FW: [Antennas] What is Beldfoil shield?

Martin AA6E aa6e at ewing.homedns.org
Tue Sep 5 16:36:04 EDT 2006


Couple of notes:

Maybe David is thinking of "twinax"?

Shielding the feed line is usually less important that insuring that you 
have a balanced antenna system.  A well balanced open wire line would 
normally be better than a poorly balanced coax feed wire -- except for 
noise sources very close to the line.  A balanced dipole is symmetric - 
no major conductors, trees, earth, etc. near either leg.  Then it should 
not matter very much whether you use coax+balun or open wire line.

The problem with an unbalanced dipole is that currents will flow on the 
outside of the coax - or "common mode" on an open wire pair.  Turning 
that around, a noise emitter in the environment can get coupled onto the 
feed line, travel up to the antenna and back into the receiver --> noisy 
reception.

(Thanks to Chuck W1HIS for this perspective.)

73, Martin AA6E

David J. Ring, Jr. wrote:
> Feedlines in order of less noise pickup:
> 
> Single wire feedline
> parallel wire feedline
> coaxial feedline
> parallel conductor coaxial feedline - I think this was called "twinplex" or 
> something like that.
> two coaxial feedlines in parallel
> 
> With the parallel feedlines one wire is fed in phase and the other is fed 
> antiphase or 180 degrees out of phase.
> 
> 73
> 
> David Ring
> N1EA
> 
> ----- Original Message ----- 
> From: "Sam Morgan" <ka5oai at cox.net>
> To: <antennas at mailman.qth.net>
> Sent: Tuesday, September 05, 2006 8:24 AM
> Subject: Re: FW: [Antennas] What is Beldfoil shield?
> 
> 
> Eric Lemmon wrote:
>> Sam,
>>
>> The answer is found in the glossary in the back of a Belden catalog:
>> "BELDFOIL- A Belden trademark for a highly effective electrostatic shield 
>> of
>> reinforced metallic foil."  It comprises a very thin aluminum foil bonded 
>> to
>> polyester tape.  When properly applied, it provides 100% shielding.  Most
>> Beldfoil-shield cables include a stranded bonding wire that is in 
>> continuous
>> contact with the aluminum foil.  Due to the possibility of 
>> dissimilar-metal
>> corrosion, Beldfoil-insulated cables should be used with caution in moist
>> environments.
>>
> Well I guess the use of that cable outside is not the way to go.
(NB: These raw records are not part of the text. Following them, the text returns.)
/-- The unit's copy of a Sextant entry (R367), and its accumulators (R373). -/
structure SxEntry where
  mode : Nat := 0
  role : Nat := 0
  layer : Nat := 0
  nr : Nat := 0
  curr : Nat := 0
  hyst : Nat := 0
  hold : Nat := 0
  hi : Nat := 0
  lo : Nat := 0
  sathi : Nat := 0
  tlog : Nat := 0
  gth : Nat := 0
  ne : Nat := 0
  rbase : Nat := 0
  rtiles : Nat := 0
  tagt : Nat := 0
  rungs : List (BitVec 64) := []
  hists : List Hist := List.replicate 4 {}
  dncnt : Nat := 0
  holdcnt : Nat := 0
  last : Stats := {}
  gnsum : BitVec 64 := 0
  gncnt : BitVec 64 := 0
  acc : Stats := {}
  accGnsum : BitVec 64 := 0
  accGncnt : BitVec 64 := 0
  deriving DecidableEq, Repr

/-- A step request held by the unit: EVAL, RELOAD (R376). -/
structure StepReq where
  eval : Bool
  reload : Bool
  deriving DecidableEq, Repr

/-- A write that the Sextant unit is to make: bytes at an address, or a bit of byte 5 of the control block (R493). -/
inductive SxWrite where
  | bytes (va len v : Nat)
  | flag (n : Nat) (on : Bool)
  deriving DecidableEq, Repr

/-- The Sextant unit's state for a context (R366–R379); entries not listed have MODE 0. `applied` says that the pending
step has been worked out and only its writes are left. -/
structure Sextant where
  entries : List (Nat × SxEntry) := []
  gen : BitVec 32 := 1
  maxch : Nat := 0
  steprec : Nat := 0
  steps : BitVec 64 := 0
  pend : Option StepReq := none
  applied : Bool := false
  writes : List SxWrite := []
  /-- Cycles since the pending step could be applied, but for those on the fault path (R377). -/
  ran : Nat := 0
  wait : UnitWait := {}
  deriving DecidableEq, Repr

/-- The hardware's copy of a course-table entry (R421–R423). -/
structure CourseEntry where
  courses : List (BitVec 64)
  valid : Nat
  policy : Nat
  failed : Nat
  causes : List Nat
  /-- The entry is malformed, could not be read, or every course failed: the REASON of fault 0x40 (R425). -/
  unreachable : Option Nat
  serial : Option Nat := none
  /-- The read of the entry waits for a peer's answer (R428). -/
  asked : Bool := false
  /-- FAILED and CAUSE have changed and are still to be written back; what that write waits on (R422). -/
  back : Option UnitWait := none
  /-- The entry is to be read again once that write has been made (R422). -/
  reread : Bool := false
  deriving DecidableEq, Repr

inductive CtxState where
  | running | saving | saved | restoring
  deriving DecidableEq, Repr

/-- The debug block of a context (R484). -/
structure Debug where
  handle : BitVec 32 := 0xFFFFFFFF
  busy : Bool := false
  gated : Bool := false
  err : Bool := false
  /-- A read that waits for drowsy granules to wake (R42). -/
  reading : Bool := false
  /-- Teams whose stop commands still run (R484). -/
  stopping : List Nat := []
  code : Nat := 0
  space : Nat := 0
  strand : Nat := 0
  off : BitVec 32 := 0
  len : Nat := 0
  data : Mem := []
  deriving DecidableEq, Repr
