-- ==== Sys2Proof/Machine/Translate.lean ====
section
/-! DEFINITION. Page tables, translation and its faults (R387–R393, R480), the fault queue (R396, R397), and the places a
global access reaches. -/

namespace Sys2Proof.Machine

open Sys2Proof

def State.modTeam (s : State) (h : Nat) (f : Team → Team) : State :=
  match s.team? h with
  | some t => s.setTeam h (f t)
  | none => s

/-- Changes queue q of a team. -/
def State.modQueue (s : State) (h q : Nat) (f : EngQ → EngQ) : State := s.modTeam h fun t => t.setQueue q (f (t.queue q))

def State.modCore (s : State) (c : Nat) (f : Core → Core) : State := s.setCore c (f (s.core c))

def State.modCtx (s : State) (c : Nat) (f : Context → Context) : State :=
  match s.ctx? c with
  | some x => s.setCtx c (f x)
  | none => s

/-- The first physical address of device space (R302, R479). -/
def deviceBase : Nat := 2 ^ 39

/-- The physical address of a context's doorbell page (R479). -/
def doorbellPage (ctx : Nat) : Nat := deviceBase + 0x200000 + 0x1000 * ctx

/-- Kinds of access (R396): read, write, atomic, instruction fetch. -/
inductive Acc where
  | read | write | atomic | fetch
  deriving DecidableEq, Repr

def Acc.code : Acc → Nat
  | .read => 0
  | .write => 1
  | .atomic => 2
  | .fetch => 3

def Acc.writes : Acc → Bool
  | .write => true
  | .atomic => true
  | _ => false

/-! ## The walk -/

def pteValid (e : Nat) : Bool := bit e 0
def pteLeaf (e : Nat) : Bool := bit e 1
def pteW (e : Nat) : Bool := bit e 2
def pteX (e : Nat) : Bool := bit e 3
def pteSeal (e : Nat) : Bool := bit e 4
def pteCont (e : Nat) : Bool := bit e 5
def pteTrk (e : Nat) : Bool := bit e 6
def pteMode (e : Nat) : Nat := bits e 7 2
def pteHd (e : Nat) : Nat := bits e 9 3
def ptePa (e : Nat) : Nat := bits e 12 40 * 4096
def ptePeer (e : Nat) : Nat := bits e 52 11

/-- Bytes that a leaf at a level maps (R387). -/
def leafSize (level : Nat) : Nat := 2 ^ (12 + 9 * level)

/-- What a walk finds: a leaf of a level, no valid entry, or an entry that breaks the format, with its REASON. -/
inductive Walk where
  | leaf (level pte : Nat)
  | missing
  | malformed (reason : Nat)
  deriving DecidableEq, Repr

/-- This package's peer number (R412). -/
def State.selfPeer (s : State) : Option Nat := s.chart.map fun c => c.self

/-- Whether a leaf's access is local: MODE 0, or a peer number that is this package's (R428). -/
def State.pteLocal (s : State) (e : Nat) : Bool := pteMode e = 0 || s.selfPeer = some (ptePeer e)

/-- The 16 entries of a 64 KiB group agree, but for PA bits 15:12, which number them (R388). -/
def contOk (m : Mem) (base index : Nat) : Bool :=
  let g := base + 8 * (index - index % 16)
  let first := Mem.readN m g 8
  (List.range 16).all fun i =>
    let e := Mem.readN m (g + 8 * i) 8
    bits e 12 4 = i && e - bits e 12 4 * 4096 = first - bits first 12 4 * 4096

/-- A valid leaf against R388, R389 and R480. -/
def State.checkLeaf (s : State) (ctx level base index e : Nat) : Walk :=
  let pa := ptePa e
  if bit e 63 || (pteMode e = 0 && ptePeer e ≠ 0) || (4 ≤ pteHd e && pteHd e ≤ 6)
      || (pteCont e && (level ≠ 0 || !contOk s.hbm base index)) || pa % leafSize level ≠ 0 then .malformed 1
  else if deviceBase ≤ pa then
    if level = 0 && !pteCont e && pa = doorbellPage ctx && pteHd e = 7 && pteMode e = 0 && pteW e && !pteX e then .leaf level e
    else .malformed 1
  else if s.pteLocal e && pteHd e ≤ 3 && pteHd e ≠ homeDie pa then .malformed 2
  else .leaf level e

/-- The walk from a table of a level (R387, R390): entries as they stand at package scope. -/
def State.walkFrom (s : State) (ctx va : Nat) : Nat → Nat → Walk
  | level, base =>
    let index := bits va (12 + 9 * level) (if level = 4 then 8 else 9)
    let e := Mem.readN s.hbm (base + 8 * index) 8
    if !pteValid e then .missing
    else if pteLeaf e then
      if 3 ≤ level then .malformed 1 else s.checkLeaf ctx level base index e
    else
      match level with
      | 0 => .malformed 1
      | l + 1 =>
        if e ≠ 1 + ptePa e then .malformed 1 else s.walkFrom ctx va l (ptePa e)

/-- The walk of a context's page table. -/
def State.walk (s : State) (ctx va : Nat) : Walk :=
  match s.ctx? ctx with
  | some c => s.walkFrom ctx va 4 (bits c.ptroot.toNat 12 40 * 4096)
  | none => .missing

/-! ## Cached entries (R390–R392) -/

/-- Whether a cached entry maps the address. -/
def TlbEntry.covers (e : TlbEntry) (va : Nat) : Bool := bits va 0 56 / leafSize e.level = e.base / leafSize e.level

/-- The entry that a translation uses: the walk's, or, while a shoot-down has not completed, a cached one that
differs (R391, R392: either may be used). -/
def State.lookup (s : State) (ctx die va : Nat) : Walk × State :=
  let w := s.walk ctx va
  match s.ctx? ctx with
  | none => (w, s)
  | some c =>
    let cached := c.tlb.filter fun e => e.die = die && e.covers va
    let old := cached.filter fun e => .leaf e.level e.pte.toNat ≠ w
    let (b, s) := if old.isEmpty then (false, s) else s.choose
    match old.head?, b with
    | some e, true => (.leaf e.level e.pte.toNat, s)
    | _, _ =>
      match w with
      | .leaf level pte =>
        let e : TlbEntry :=
          { die := die, level := level, base := bits va 0 56 - bits va 0 56 % leafSize level, pte := BitVec.ofNat 64 pte }
        (w, if c.tlb.contains e then s else s.modCtx ctx fun c => { c with tlb := c.tlb ++ [e] })
      | _ => (w, s)
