-- ==== Sys2Proof/Machine/VectorFloat.lean ====
section
/-! DEFINITION. Floating-point vector forms (R189–R193) and conversions between integers and floats (R194–R196). -/

namespace Sys2Proof.Machine

open Sys2Proof

/-- An arithmetic form of OP 0x80–0x82: one rounding for each enabled element, in the opcode's mode (R189, R190). -/
def floatElements (r : RegW) (s : State) (nsrc lat : Nat) (f : Fmt → Mode → Nat → Nat → Nat → Nat × Nat) : Out :=
  let w := elemBytes r.ty
  let srcs := ([(1, r.a), (2, r.b), (3, r.c)] : List (Nat × BitVec 8)).take nsrc
  issueWord s r.mods
    (fun x => { opds := ⟨0, r.d, 1, 0, elemMask w (x.enables r w (128 / w))⟩ :: srcs.map fun p => opdR p.1 p.2 1,
                predR := gateReads r.pred, lat := lat,
                holds := vectorHolds r.d (elemMask w (x.enables r w (128 / w))) })
    fun x => x.withSources (srcs.map fun p => (p.2, 1)) (some r.d) fun x vs =>
      let en := x.enables r w (128 / w)
      let (modes, x) := x.elementModes (r.op.toNat - 0x80) en
      let (v, fl) := packElements w ((en.zip modes).zipIdx.map fun e =>
        (e.1.1, if e.1.1 then
          f (fmtOfType r.ty.toNat) e.1.2 (elem w (vs.getD 0 0) e.2) (elem w (vs.getD 1 0) e.2) (elem w (vs.getD 2 0) e.2)
        else (0, 0)))
      x.doneVector r.mods r.d lat 128 v (elemMask w en) fl

def execVfadd (r : RegW) (s : State) : Out := floatElements r s 2 5 fun f m a b _ => fpAdd f m a b
def execVfsub (r : RegW) (s : State) : Out := floatElements r s 2 5 fun f m a b _ => fpSub f m a b
def execVfmul (r : RegW) (s : State) : Out := floatElements r s 2 5 fun f m a b _ => fpMul f m a b
def execVfma (r : RegW) (s : State) : Out := floatElements r s 3 5 fun f m a b c => fpFma f m false a b c
def execVfnma (r : RegW) (s : State) : Out := floatElements r s 3 5 fun f m a b c => fpFma f m true a b c
def execVfdiv (r : RegW) (s : State) : Out := floatElements r s 2 20 fun f m a b _ => fpDiv f m a b
def execVfsqrt (r : RegW) (s : State) : Out := floatElements r s 1 20 fun f m a _ _ => fpSqrt f m a

/-! OP 0x84 (R191) -/

/-- A form that does not round. -/
def plainFloat (r : RegW) (s : State) (nsrc : Nat) (f : Fmt → Nat → Nat → Nat × Nat) : Out :=
  elementwise r s nsrc (elemBytes r.ty) 5 fun a b _ => f (fmtOfType r.ty.toNat) a b

/-- The canonical quiet NaN for a NaN, with NV for a signalling one; else the element with another sign. -/
def signForm (f : Fmt) (a b : Nat) : Nat × Nat :=
  let x := f.value a
  if x.isNan then (f.qnan, if x.isSnan then fNV else 0) else (b, 0)

def execVfmin (r : RegW) (s : State) : Out := plainFloat r s 2 fun f a b => fpMinMax f false a b
def execVfmax (r : RegW) (s : State) : Out := plainFloat r s 2 fun f a b => fpMinMax f true a b
def execVfabs (r : RegW) (s : State) : Out := plainFloat r s 1 fun f a _ => signForm f a (a % 2 ^ (f.w - 1))
def execVfneg (r : RegW) (s : State) : Out := plainFloat r s 1 fun f a _ => signForm f a (a ^^^ 2 ^ (f.w - 1))

/-! Comparisons (R192) -/

/-- A comparison: `unord` is the answer when an operand is a NaN. -/
def floatCompare (r : RegW) (s : State) (unord : Bool) (f : Ordering → Bool) : Out :=
  let fm := fmtOfType r.ty.toNat
  elementCompare r s 5 fun a b =>
    let x := fm.value a
    let y := fm.value b
    (if x.isNan || y.isNan then unord else f (x.cmp y), if x.isSnan || y.isSnan then fNV else 0)

def execVfcmpEq (r : RegW) (s : State) : Out := floatCompare r s false fun o => o = .eq
def execVfcmpNe (r : RegW) (s : State) : Out := floatCompare r s true fun o => o ≠ .eq
def execVfcmpLt (r : RegW) (s : State) : Out := floatCompare r s false fun o => o = .lt
def execVfcmpLe (r : RegW) (s : State) : Out := floatCompare r s false fun o => o ≠ .gt
def execVfcmpGt (r : RegW) (s : State) : Out := floatCompare r s false fun o => o = .gt
def execVfcmpGe (r : RegW) (s : State) : Out := floatCompare r s false fun o => o ≠ .lt
def execVfcmpUn (r : RegW) (s : State) : Out := floatCompare r s true fun _ => false

/-! Reductions (R193) -/

/-- One level of the fixed tree. -/
def treeLevel (op : Nat → Nat → Nat × Nat) : List Nat → List Nat × Nat
  | a :: b :: r =>
    let (v, fl) := op a b
    let (l, fl2) := treeLevel op r
    (v :: l, fl ||| fl2)
  | l => (l, 0)

/-- The fixed tree over up to 2^k values. -/
def treeReduce (op : Nat → Nat → Nat × Nat) : Nat → List Nat → Nat × Nat
  | 0, l => (l.headD 0, 0)
  | k + 1, l =>
    let (l', fl) := treeLevel op l
    let (v, fl2) := treeReduce op k l'
    (v, fl ||| fl2)

/-- Exact conversion of a standard code to FP32 (R193): the bits of a NaN move with its fraction, so that a signalling
one is still signalling for the tree's operation. -/
def widen32 (f : Fmt) (c : Nat) : Nat :=
  match f.value c with
  | .nan _ => (if bit c (f.w - 1) then 2 ^ 31 else 0) ||| (0xFF <<< 23) ||| (bits c 0 f.mb <<< (23 - f.mb))
  | x => (roundStd fmtF32 .rne x).1

/-- A reduction: disabled elements are replaced by `ident`, and the tree has log2 n levels. -/
def floatReduce (r : RegW) (s : State) (ident : Nat) (op : Nat → Nat → Nat × Nat) : Out :=
  let w := elemBytes r.ty
  vectorToScalar r s [] 9 fun x a =>
    let es := (x.enables r w (128 / w)).zipIdx.map fun e =>
      if e.1 then widen32 (fmtOfType r.ty.toNat) (elem w a e.2) else ident
    treeReduce op (if w = 4 then 5 else 6) es

def execVfredAdd (r : RegW) (s : State) : Out := floatReduce r s 0x80000000 (fpAdd fmtF32 .rne)
def execVfredMin (r : RegW) (s : State) : Out := floatReduce r s fmtF32.qnan (fpMinMax fmtF32 false)
def execVfredMax (r : RegW) (s : State) : Out := floatReduce r s fmtF32.qnan (fpMinMax fmtF32 true)

/-! Conversions (R194–R196) -/

/-- A TYPE code of a floating-point type (R85). -/
def tyIsFloat (ty : Nat) : Bool := 9 ≤ ty

/-- One element from type `src` to type `dst` (R196). -/
def convertElement (src dst : Nat) (mode : Mode) (c : Nat) : Nat × Nat :=
  let sw := 8 * typeBytes src
  let dw := 8 * typeBytes dst
  let sg := fun ty => decide (1 ≤ ty) && decide (ty ≤ 4)
  if tyIsFloat src then
    let x := (fmtOfType src).value c
    if tyIsFloat dst then
      let (v, fl) := roundStd (fmtOfType dst) mode x
      (v, fl ||| (if x.isSnan then fNV else 0))
    else toInt (sg dst) dw mode x
  else
    let k := readAs (sg src) sw c
    if tyIsFloat dst then roundStd (fmtOfType dst) mode (Val.ofInt k) else satInt (sg dst) dw k

/-- `vcvt` (R194–R196): FN is the source type; the wide side is a group, the predicate follows the narrower width. -/
def execVcvt (r : RegW) (s : State) : Out :=
  let ws := typeBytes r.fn.toNat
  let wd := typeBytes r.ty.toNat
  let wm := min ws wd
  let n := 128 / wm
  issueWord s r.mods
    (fun x => { opds := [⟨0, r.d, wd / wm, 0, elemMask wd (x.enables r wm n)⟩, opdR 1 r.a (ws / wm)],
                predR := gateReads r.pred, lat := 5, holds := vectorHolds r.d (elemMask wd (x.enables r wm n)) })
    fun x => x.withSources [(r.a, ws / wm)] (some r.d) fun x vs =>
      let en := x.enables r wm n
      let mode := r.op.toNat - 0x98
      let (modes, x) := x.elementModes mode en
      let (v, fl) := packElements wd ((en.zip modes).zipIdx.map fun e =>
        (e.1.1, if e.1.1 then convertElement r.fn.toNat r.ty.toNat e.1.2 (elem ws (vs.getD 0 0) e.2) else (0, 0)))
      x.doneVector r.mods r.d 5 (n * wd) v (elemMask wd en) fl

end Sys2Proof.Machine
end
It doesn't 
> rain
> much here in Texas, but sometimes it does.
> 
> I have heard of running 2 coax lines in parallel to form a shielded 
> feedline,
> but I guess just a balun at the dipole feedline might just take care of the
> thing I had read about unbalanced feedlines being more noisy? Or would it, 
> or is
> that even anything I need to address?